Elle disait cela, mais le fantôme ne se dissipait pas.

Elle fermait les yeux, mais elle le voyait à travers ses paupières… à travers ses draps, qu’elle relevait sur sa tête, elle le voyait encore…

Au petit jour seulement, Mme Blanche reposa.

Et ce fut ainsi le lendemain, et le surlendemain encore, et toujours, et toujours, et l’épouvante de chaque nuit s’augmentait des terreurs des nuits précédentes.

Le jour, aux clartés du soleil, elle retrouvait sa bravoure et les forfanteries du scepticisme. Alors elle se raillait elle-même.

— Avoir peur d’une chose qui n’existe pas, se disait-elle, est-ce stupide !… Ce soir je saurai bien triompher de mon absurde faiblesse…

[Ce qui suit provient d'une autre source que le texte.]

-- ==== Sys2Proof/Tests/Slice0.lean ====
section
/-! SUPPORT. Tests whose expected values are the spec's: its examples, its tables, its test vectors (95_test_vectors.md), each
named where it stands. Then the witnesses that the hypotheses of the statements can be met. -/

namespace Sys2Proof.Tests

open Sys2Proof.Machine Sys2Proof.Claims

/-! ### Well-formedness: what each check refuses (R52, R71, R72) -/

theorem test_wf_refuses_two_on_port8 : ({ port8 := [⟨0, 0, 0⟩, ⟨1, 0, 0⟩] } : Instant).wf = false := by decide
theorem test_wf_refuses_two_on_port16 : ({ port16 := [⟨0, 0, 0⟩, ⟨1, 0, 0⟩] } : Instant).wf = false := by decide
theorem test_wf_refuses_two_on_port32 : ({ port32 := [⟨0, 0, 0⟩, ⟨1, 0, 0⟩] } : Instant).wf = false := by decide
theorem test_wf_refuses_two_on_port64 : ({ port64 := [⟨0, 0, 0⟩, ⟨1, 0, 0⟩] } : Instant).wf = false := by decide
theorem test_wf_refuses_two_on_port128 : ({ port128 := [⟨0, 0, 0⟩, ⟨1, 0, 0⟩] } : Instant).wf = false := by decide
theorem test_wf_accepts_one_on_every_port :
    ({ port8 := [⟨0, 0, 0⟩], port16 := [⟨0, 0, 0⟩], port32 := [⟨0, 0, 0⟩], port64 := [⟨0, 0, 0⟩],
       port128 := [⟨0, 0, 0⟩] } : Instant).wf = true := by decide
theorem test_wf_refuses_wide_polynomial : (AsmLine.create .w8 0x100).wf = false := by decide
theorem test_wf_refuses_wide_polynomial_of_crcp : (AsmLine.crcp .w16 0x10000 (.numbers [])).wf = false := by decide
theorem test_wf_refuses_byte_256 : (AsmLine.update .w8 (.numbers [255, 256])).wf = false := by decide
theorem test_wf_refuses_text_not_ascii : (AsmLine.crc .w8 (.text ['a', 'é'])).wf = false := by decide
theorem test_wf_accepts_every_command_kind :
    (Instr.create8 0).wf = true ∧ (Instr.update128 0xFF).wf = true := by decide

/-! ### Decoding: a word of every row, ignored bits set (95_test_vectors.md section 2.10), and the rejections -/

theorem test_decode_create8 :
    decode .w8 0x00031#18 = .create8 0x31#8 ∧
    decode .w8 0x05A31#18 = .create8 0x31#8 := by decide
theorem test_decode_default8 :
    decode .w8 0x10000#18 = .default8 ∧
    decode .w8 0x1FFFF#18 = .default8 := by decide
theorem test_decode_update8 :
    decode .w8 0x26800#18 = .update8 0x68#8 ∧
    decode .w8 0x268FF#18 = .update8 0x68#8 := by decide
theorem test_decode_finalize8 :
    decode .w8 0x30000#18 = .finalize8 ∧
    decode .w8 0x3FFFF#18 = .finalize8 := by decide
theorem test_decode_create16 :
    decode .w16 0x0001021#26 = .create16 0x1021#16 ∧
    decode .w16 0x05A1021#26 = .create16 0x1021#16 := by decide
theorem test_decode_default16 :
    decode .w16 0x1000000#26 = .default16 ∧
    decode .w16 0x1FFFFFF#26 = .default16 := by decide
theorem test_decode_update16 :
    decode .w16 0x2680000#26 = .update16 0x68#8 ∧
    decode .w16 0x268FFFF#26 = .update16 0x68#8 := by decide
theorem test_decode_finalize16 :
    decode .w16 0x3000000#26 = .finalize16 ∧
    decode .w16 0x3FFFFFF#26 = .finalize16 := by decide
theorem test_decode_create32 :
    decode .w32 0x0001EDC6F41#42 = .create32 0x1EDC6F41#32 ∧
    decode .w32 0x05A1EDC6F41#42 = .create32 0x1EDC6F41#32 := by decide
theorem test_decode_default32 :
    decode .w32 0x10000000000#42 = .default32 ∧
    decode .w32 0x1FFFFFFFFFF#42 = .default32 := by decide
theorem test_decode_update32 :
    decode .w32 0x26800000000#42 = .update32 0x68#8 ∧
    decode .w32 0x268FFFFFFFF#42 = .update32 0x68#8 := by decide
theorem test_decode_finalize32 :
    decode .w32 0x30000000000#42 = .finalize32 ∧
    decode .w32 0x3FFFFFFFFFF#42 = .finalize32 := by decide
theorem test_decode_create64 :
    decode .w64 0x000000000000000001B#74 = .create64 0x1B#64 ∧
    decode .w64 0x05A000000000000001B#74 = .create64 0x1B#64 := by decide
theorem test_decode_default64 :
    decode .w64 0x1000000000000000000#74 = .default64 ∧
    decode .w64 0x1FFFFFFFFFFFFFFFFFF#74 = .default64 := by decide
theorem test_decode_update64 :
    decode .w64 0x2680000000000000000#74 = .update64 0x68#8 ∧
    decode .w64 0x268FFFFFFFFFFFFFFFF#74 = .update64 0x68#8 := by decide
theorem test_decode_finalize64 :
    decode .w64 0x3000000000000000000#74 = .finalize64 ∧
    decode .w64 0x3FFFFFFFFFFFFFFFFFF#74 = .finalize64 := by decide
theorem test_decode_create128 :
    decode .w128 0x00000000000000000000000000000000087#138 = .create128 0x87#128 ∧
    decode .w128 0x05A00000000000000000000000000000087#138 = .create128 0x87#128 := by decide
theorem test_decode_default128 :
    decode .w128 0x10000000000000000000000000000000000#138 = .default128 ∧
    decode .w128 0x1FFFFFFFFFFFFFFFFFFFFFFFFFFFFFFFFFF#138 = .default128 := by decide
theorem test_decode_update128 :
    decode .w128 0x26800000000000000000000000000000000#138 = .update128 0x68#8 ∧
    decode .w128 0x268FFFFFFFFFFFFFFFFFFFFFFFFFFFFFFFF#138 = .update128 0x68#8 := by decide
theorem test_decode_finalize128 :
    decode .w128 0x30000000000000000000000000000000000#138 = .finalize128 ∧
    decode .w128 0x3FFFFFFFFFFFFFFFFFFFFFFFFFFFFFFFFFF#138 = .finalize128 := by decide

Puis, le soir venu, toutes ces belles résolutions s’envolaient ; la fièvre la reprenait, quand arrivaient les ténèbres avec leur cortège de spectres.

Il est vrai que toutes les tortures de ses nuits, Mme Blanche les attribuait aux inquiétudes de la journée.

Les gens de justice étaient encore à Sairmeuse, et elle tremblait. Que fallait-il pour que de Chupin on remontât jusqu’à elle ? Un rien, une circonstance insignifiante.